-- ==== Sys2Proof/Laws/State.lean ====
section
/-! SUPPORT. One lemma for each field and each named update of the state, so that no proof unfolds an update; and reading a
table after writing it. -/

namespace Sys2Proof.Machine

/-! ### Fields that an update leaves alone -/

@[simp] theorem setGroup_flash (s : State) (x : Group) : (setGroup s x).flash = s.flash := rfl
@[simp] theorem setGroup_device (s : State) (x : Group) : (setGroup s x).device = s.device := rfl
@[simp] theorem setGroup_aperture (s : State) (x : Group) : (setGroup s x).aperture = s.aperture := rfl
@[simp] theorem setGroup_mailbox (s : State) (x : Group) : (setGroup s x).mailbox = s.mailbox := rfl
@[simp] theorem setGroup_mem (s : State) (x : Group) : (setGroup s x).mem = s.mem := rfl
@[simp] theorem setGroup_fe (s : State) (x : Group) : (setGroup s x).fe = s.fe := rfl
@[simp] theorem setGroup_bad (s : State) (x : Group) : (setGroup s x).bad = s.bad := rfl
@[simp] theorem setGroup_oldEntries (s : State) (x : Group) : (setGroup s x).oldEntries = s.oldEntries := rfl
@[simp] theorem setGroup_past (s : State) (x : Group) : (setGroup s x).past = s.past := rfl
@[simp] theorem setGroup_age (s : State) (x : Group) : (setGroup s x).age = s.age := rfl
@[simp] theorem setGroup_sync (s : State) (x : Group) : (setGroup s x).sync = s.sync := rfl
@[simp] theorem setGroup_queues (s : State) (x : Group) : (setGroup s x).queues = s.queues := rfl
@[simp] theorem setGroup_rrNext (s : State) (x : Group) : (setGroup s x).rrNext = s.rrNext := rfl
@[simp] theorem setGroup_snapshot (s : State) (x : Group) : (setGroup s x).snapshot = s.snapshot := rfl
@[simp] theorem setGroup_measures (s : State) (x : Group) : (setGroup s x).measures = s.measures := rfl
@[simp] theorem setGroup_epochLen (s : State) (x : Group) : (setGroup s x).epochLen = s.epochLen := rfl
@[simp] theorem setGroup_access (s : State) (x : Group) : (setGroup s x).access = s.access := rfl
@[simp] theorem setGroup_counted (s : State) (x : Group) : (setGroup s x).counted = s.counted := rfl
@[simp] theorem setGroup_promote (s : State) (x : Group) : (setGroup s x).promote = s.promote := rfl
@[simp] theorem setGroup_demote (s : State) (x : Group) : (setGroup s x).demote = s.demote := rfl
@[simp] theorem setGroup_promoted (s : State) (x : Group) : (setGroup s x).promoted = s.promoted := rfl
@[simp] theorem setGroup_lastPromoted (s : State) (x : Group) : (setGroup s x).lastPromoted = s.lastPromoted := rfl
@[simp] theorem setGroup_migrations (s : State) (x : Group) : (setGroup s x).migrations = s.migrations := rfl
@[simp] theorem setGroup_links (s : State) (x : Group) : (setGroup s x).links = s.links := rfl
@[simp] theorem setGroup_telemetry (s : State) (x : Group) : (setGroup s x).telemetry = s.telemetry := rfl
@[simp] theorem setGroup_msix (s : State) (x : Group) : (setGroup s x).msix = s.msix := rfl
@[simp] theorem setGroup_hostData (s : State) (x : Group) : (setGroup s x).hostData = s.hostData := rfl
@[simp] theorem setGroup_contexts (s : State) (x : Group) : (setGroup s x).contexts = s.contexts := rfl
@[simp] theorem setGroup_dies (s : State) (x : Group) : (setGroup s x).dies = s.dies := rfl
@[simp] theorem setGroup_tasks (s : State) (x : Group) : (setGroup s x).tasks = s.tasks := rfl
@[simp] theorem setGroup_cores (s : State) (x : Group) : (setGroup s x).cores = s.cores := rfl
@[simp] theorem setGroup_grids (s : State) (x : Group) : (setGroup s x).grids = s.grids := rfl
@[simp] theorem setGroup_teams (s : State) (x : Group) : (setGroup s x).teams = s.teams := rfl
@[simp] theorem setGroup_ops (s : State) (x : Group) : (setGroup s x).ops = s.ops := rfl
@[simp] theorem setGroup_agenda (s : State) (x : Group) : (setGroup s x).agenda = s.agenda := rfl
@[simp] theorem setGroup_cur (s : State) (x : Group) : (setGroup s x).cur = s.cur := rfl
@[simp] theorem setGroup_tick (s : State) (x : Group) : (setGroup s x).tick = s.tick := rfl
@[simp] theorem setGroup_nextId (s : State) (x : Group) : (setGroup s x).nextId = s.nextId := rfl
theorem setGroup_only (s : State) (x : Group) : setGroup s x = { s with groups := (setGroup s x).groups } := rfl

@[simp] theorem setTeam_flash (s : State) (x : Team) : (setTeam s x).flash = s.flash := rfl
@[simp] theorem setTeam_device (s : State) (x : Team) : (setTeam s x).device = s.device := rfl
@[simp] theorem setTeam_aperture (s : State) (x : Team) : (setTeam s x).aperture = s.aperture := rfl
@[simp] theorem setTeam_mailbox (s : State) (x : Team) : (setTeam s x).mailbox = s.mailbox := rfl
@[simp] theorem setTeam_mem (s : State) (x : Team) : (setTeam s x).mem = s.mem := rfl
@[simp] theorem setTeam_fe (s : State) (x : Team) : (setTeam s x).fe = s.fe := rfl
@[simp] theorem setTeam_bad (s : State) (x : Team) : (setTeam s x).bad = s.bad := rfl
@[simp] theorem setTeam_oldEntries (s : State) (x : Team) : (setTeam s x).oldEntries = s.oldEntries := rfl
@[simp] theorem setTeam_past (s : State) (x : Team) : (setTeam s x).past = s.past := rfl
@[simp] theorem setTeam_age (s : State) (x : Team) : (setTeam s x).age = s.age := rfl
@[simp] theorem setTeam_sync (s : State) (x : Team) : (setTeam s x).sync = s.sync := rfl
@[simp] theorem setTeam_queues (s : State) (x : Team) : (setTeam s x).queues = s.queues := rfl
@[simp] theorem setTeam_rrNext (s : State) (x : Team) : (setTeam s x).rrNext = s.rrNext := rfl
@[simp] theorem setTeam_snapshot (s : State) (x : Team) : (setTeam s x).snapshot = s.snapshot := rfl
@[simp] theorem setTeam_measures (s : State) (x : Team) : (setTeam s x).measures = s.measures := rfl
@[simp] theorem setTeam_epochLen (s : State) (x : Team) : (setTeam s x).epochLen = s.epochLen := rfl
@[simp] theorem setTeam_access (s : State) (x : Team) : (setTeam s x).access = s.access := rfl
@[simp] theorem setTeam_counted (s : State) (x : Team) : (setTeam s x).counted = s.counted := rfl
@[simp] theorem setTeam_promote (s : State) (x : Team) : (setTeam s x).promote = s.promote := rfl
@[simp] theorem setTeam_demote (s : State) (x : Team) : (setTeam s x).demote = s.demote := rfl
@[simp] theorem setTeam_promoted (s : State) (x : Team) : (setTeam s x).promoted = s.promoted := rfl
@[simp] theorem setTeam_lastPromoted (s : State) (x : Team) : (setTeam s x).lastPromoted = s.lastPromoted := rfl
@[simp] theorem setTeam_migrations (s : State) (x : Team) : (setTeam s x).migrations = s.migrations := rfl
@[simp] theorem setTeam_links (s : State) (x : Team) : (setTeam s x).links = s.links := rfl
@[simp] theorem setTeam_telemetry (s : State) (x : Team) : (setTeam s x).telemetry = s.telemetry := rfl
@[simp] theorem setTeam_msix (s : State) (x : Team) : (setTeam s x).msix = s.msix := rfl
@[simp] theorem setTeam_hostData (s : State) (x : Team) : (setTeam s x).hostData = s.hostData := rfl
@[simp] theorem setTeam_contexts (s : State) (x : Team) : (setTeam s x).contexts = s.contexts := rfl
@[simp] theorem setTeam_dies (s : State) (x : Team) : (setTeam s x).dies = s.dies := rfl
@[simp] theorem setTeam_tasks (s : State) (x : Team) : (setTeam s x).tasks = s.tasks := rfl
@[simp] theorem setTeam_cores (s : State) (x : Team) : (setTeam s x).cores = s.cores := rfl
@[simp] theorem setTeam_grids (s : State) (x : Team) : (setTeam s x).grids = s.grids := rfl
@[simp] theorem setTeam_groups (s : State) (x : Team) : (setTeam s x).groups = s.groups := rfl
@[simp] theorem setTeam_ops (s : State) (x : Team) : (setTeam s x).ops = s.ops := rfl
@[simp] theorem setTeam_agenda (s : State) (x : Team) : (setTeam s x).agenda = s.agenda := rfl
@[simp] theorem setTeam_cur (s : State) (x : Team) : (setTeam s x).cur = s.cur := rfl
@[simp] theorem setTeam_tick (s : State) (x : Team) : (setTeam s x).tick = s.tick := rfl
@[simp] theorem setTeam_nextId (s : State) (x : Team) : (setTeam s x).nextId = s.nextId := rfl
theorem setTeam_only (s : State) (x : Team) : setTeam s x = { s with teams := (setTeam s x).teams } := rfl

★ ★ ★ ★ ★ ★ ★

» PROBLEM
Going through the listing above line by line, tally those containing "that" and state only the total.

» REPLY
2